__How to complete this task__: Take the data below. Output it exactly from its first line through the line containing "theorem Part.placeOn_pending (p".

### Data for processing ###

-- ==== Sys2Proof/Laws/Switch.lean ====
section
/-! SUPPORT. The supply switch: what the start of an operation leaves (R105, R106), what a decision can do to the relay
(R102, R103), and that the decision is held while an operation runs or the main domain is stopped (R98, R100). -/

namespace Sys2Proof.Machine

/-- A placing on a port leaves the notice it names in the port's pending set (R179). -/
theorem Part.placeOn_pending (p : Port) (x : Notice) (u : Part) :
    ∃ y, ((u.placeOn p x).notices.get p).pending.get (kindIndex x.kind) = some y ∧ y.notice = x ∧
      y.level = u.config.live.levelOf x.kind := by
  unfold Part.placeOn Part.putNotices
  simp only [PerPort.get_set_self, NoticePort.place]
  exact ⟨_, by simp only [Vector.get_eq_getElem]; exact Vector.getElem_set_self _, rfl, rfl⟩

/-- A placing on one port leaves the pending sets of the others (R179). -/
theorem Part.placeOn_other {p q : Port} (h : q ≠ p) (x : Notice) (u : Part) :
    (u.placeOn p x).notices.get q = u.notices.get q := by
  unfold Part.placeOn Part.putNotices
  exact PerPort.get_set_of_ne _ _ h

/-- A placing that does not happen on a port leaves its pending set. -/
theorem Part.placeIf_other {p q : Port} (h : q ≠ p) (b : Bool) (x : Notice) (u : Part) :
    (u.placeIf b p x).notices.get q = u.notices.get q := by
  cases b
  · rfl
  · exact Part.placeOn_other h x u

/-- The decision is held while an operation runs (R100). -/
theorem Part.recompute_operating {u : Part} {op : Operation} (h : u.supply.relay = .operating op) : u.recompute = u := by
  unfold Part.recompute
  rw [h]
  split <;> rfl

/-- No decision is taken while the main domain is stopped or starting (R98). -/
theorem Part.recompute_inactive {u : Part} (h : u.active = false) : u.recompute = u := by
  unfold Part.recompute
  rw [h]
  rfl

@[simp] theorem Part.markDue_supply (u : Part) : u.markDue.supply = u.supply := rfl

@[simp] theorem Part.bufferEvent_supply (c : Cover) (b : Bool) (u : Part) : (u.bufferEvent c b).supply = u.supply := by
  unfold Part.bufferEvent; split <;> rfl

@[simp] theorem Part.absentEvidence_supply (c : TamperCause) (u : Part) : (u.absentEvidence c).supply = u.supply := by
  unfold Part.absentEvidence
  dsimp only
  repeat' split
  all_goals simp

@[simp] theorem Part.conditionEnds_supply (c : TamperCause) (u : Part) : (u.conditionEnds c).supply = u.supply := by
  unfold Part.conditionEnds Part.becomeAbsent
  dsimp only
  repeat' split
  all_goals simp

@[simp] theorem Part.leaveBypassWatch_supply (dir : Direction) (u : Part) : (u.leaveBypassWatch dir).supply = u.supply := by
  unfold Part.leaveBypassWatch
  repeat' split
  all_goals simp

@[simp] theorem Part.putOpeningRecord_supply (r : OpeningRecord) (u : Part) :
    (u.putOpeningRecord r).supply = { u.supply with record := r } := by unfold Part.putOpeningRecord; simp

@[simp] theorem Part.putLogical_supply (l : Logical) (u : Part) :
    (u.putLogical l).supply = { u.supply with logical := l } := by unfold Part.putLogical; simp

/-- The supply switch after the start of an operation, with the parts it takes its items from. -/
theorem Part.startOperation_supply {u : Part} (h : u.running = true) (dir : Direction) (r : Reason) :
    ∃ w : Part, w.core = u.core ∧
      (u.startOperation dir r).supply =
        { u.supply with
          record := u.recordAtStart dir r, logical := .inProgress, retryAt := none,
          relay := .operating
            (w.newOperation dir r (if r = .test then ⟨false, false⟩ else u.awaitedSet)) } := by
  unfold Part.startOperation
  rw [if_pos h]
  refine ⟨((u.leaveBypassWatch dir).putOpeningRecord (u.recordAtStart dir r)).putLogical .inProgress, by simp, ?_⟩
  simp

/-- What the start of an operation leaves (R105, R106, R118). -/
theorem Part.startOperation_started {u : Part} (h : u.running = true) (dir : Direction) (r : Reason) :
    Part.Started u (u.startOperation dir r) dir r (if r = .test then ⟨false, false⟩ else u.participants) := by
  obtain ⟨w, hw, hs⟩ := Part.startOperation_supply h dir r
  have hc : w.config = u.config := by have k := congrArg Part.config hw; exact k
  have ht : w.timeBase = u.timeBase := by have k := congrArg Part.timeBase hw; exact k
  have ha : u.awaitedSet = u.participants := rfl
  refine
    { core := by simp, relay := ?_, logical := by rw [hs], record := ?_, causes := by rw [hs], decision := by rw [hs],
      retry := by rw [hs], pending := ?_ }
  · rw [hs, ha]
    simp only [Part.newOperation, hc, ht]
  · rw [hs]
    cases dir <;> rfl
  · intro l hl
    have hr : r ≠ .test := by
      intro e
      subst e
      cases l <;> cases hl
    rw [if_neg hr, ← ha] at hl
    unfold Part.startOperation
    rw [if_pos h]
    dsimp only
    rw [if_neg hr]
    cases l with
    | m =>
      rw [Part.placeIf_other (by decide : linkPort Link.m ≠ Port.k)]
      have hm : u.awaitedSet.m = true := hl
      rw [hm]
      exact Part.placeOn_pending _ _ _
    | k =>
      have hk : u.awaitedSet.k = true := hl
      rw [hk]
      exact Part.placeOn_pending _ _ _

/-- A decision in a settled state settles the relay or starts an operation, which is not in PULSE (R102, R103). -/
theorem Part.recompute_relay (u : Part) :
    u.recompute.supply.relay = u.supply.relay ∨
      (∃ st, u.supply.relay = .settled st) ∧
        ((∃ st, u.recompute.supply.relay = .settled st) ∨
          ∃ op, u.recompute.supply.relay = .operating op ∧ (op.stage = .handshake ∨ op.stage = .zxWait)) := by
  have started : ∀ (v : Part) (dir : Direction) (r : Reason),
      (v.startOperation dir r).supply.relay = v.supply.relay ∨
        ∃ op, (v.startOperation dir r).supply.relay = .operating op ∧ (op.stage = .handshake ∨ op.stage = .zxWait) := by
    intro v dir r
    by_cases h : v.running = true
    · right
      refine ⟨_, (Part.startOperation_started h dir r).relay, ?_⟩
      dsimp only
      generalize (_ || _) = b
      cases b <;> simp
    · left
      unfold Part.startOperation
      rw [if_neg h]
  have place : ∀ (v : Part) (x : Notice), (v.place x).supply = v.supply := by intro v x; simp
  cases hr : u.supply.relay with
  | operating op => left; rw [Part.recompute_operating hr]; exact hr
  | settled st =>
    by_cases ha : u.active = true
    · right
      refine ⟨⟨st, rfl⟩, ?_⟩
      unfold Part.recompute
      rw [if_pos ha, hr]
      dsimp only
      unfold Part.actOn Part.enterRecord Part.leaveOpen Part.settleRelay
      have fin : ∀ (v : Part) (dir : Direction) (r : Reason), v.supply.relay = .settled st →
          (∃ st, (v.startOperation dir r).supply.relay = .settled st) ∨
          ∃ op, (v.startOperation dir r).supply.relay = .operating op ∧ (op.stage = .handshake ∨ op.stage = .zxWait) := by
        intro v dir r hv
        rcases started v dir r with h | h
        · exact .inl ⟨st, h.trans hv⟩
        · exact .inr h
      cases st <;> dsimp only
      · split
        · exact fin _ _ _ hr
        · exact .inl ⟨_, hr⟩
      · split
        · exact .inl ⟨.opened, by simp [hr]⟩
        · split
          · exact .inl ⟨.awaitingConfirm, by rw [place]; simp⟩
          · exact fin _ _ _ (by simp [hr])
      · split
        · exact .inl ⟨.opened, by simp⟩
        · exact .inl ⟨_, hr⟩
      · exact .inl ⟨.stuckClosed, by simp [hr]⟩
      · exact .inl ⟨_, hr⟩
    · left
      rw [Part.recompute_inactive (by simpa using ha)]
      exact hr

end Sys2Proof.Machine
end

###

__Answer to this problem__:
-- ==== Sys2Proof/Laws/Switch.lean ====
section
/-! SUPPORT. The supply switch: what the start of an operation leaves (R105, R106), what a decision can do to the relay
(R102, R103), and that the decision is held while an operation runs or the main domain is stopped (R98, R100). -/

namespace Sys2Proof.Machine

/-- A placing on a port leaves the notice it names in the port's pending set (R179). -/
theorem Part.placeOn_pending (p : Port) (x : Notice) (u : Part) :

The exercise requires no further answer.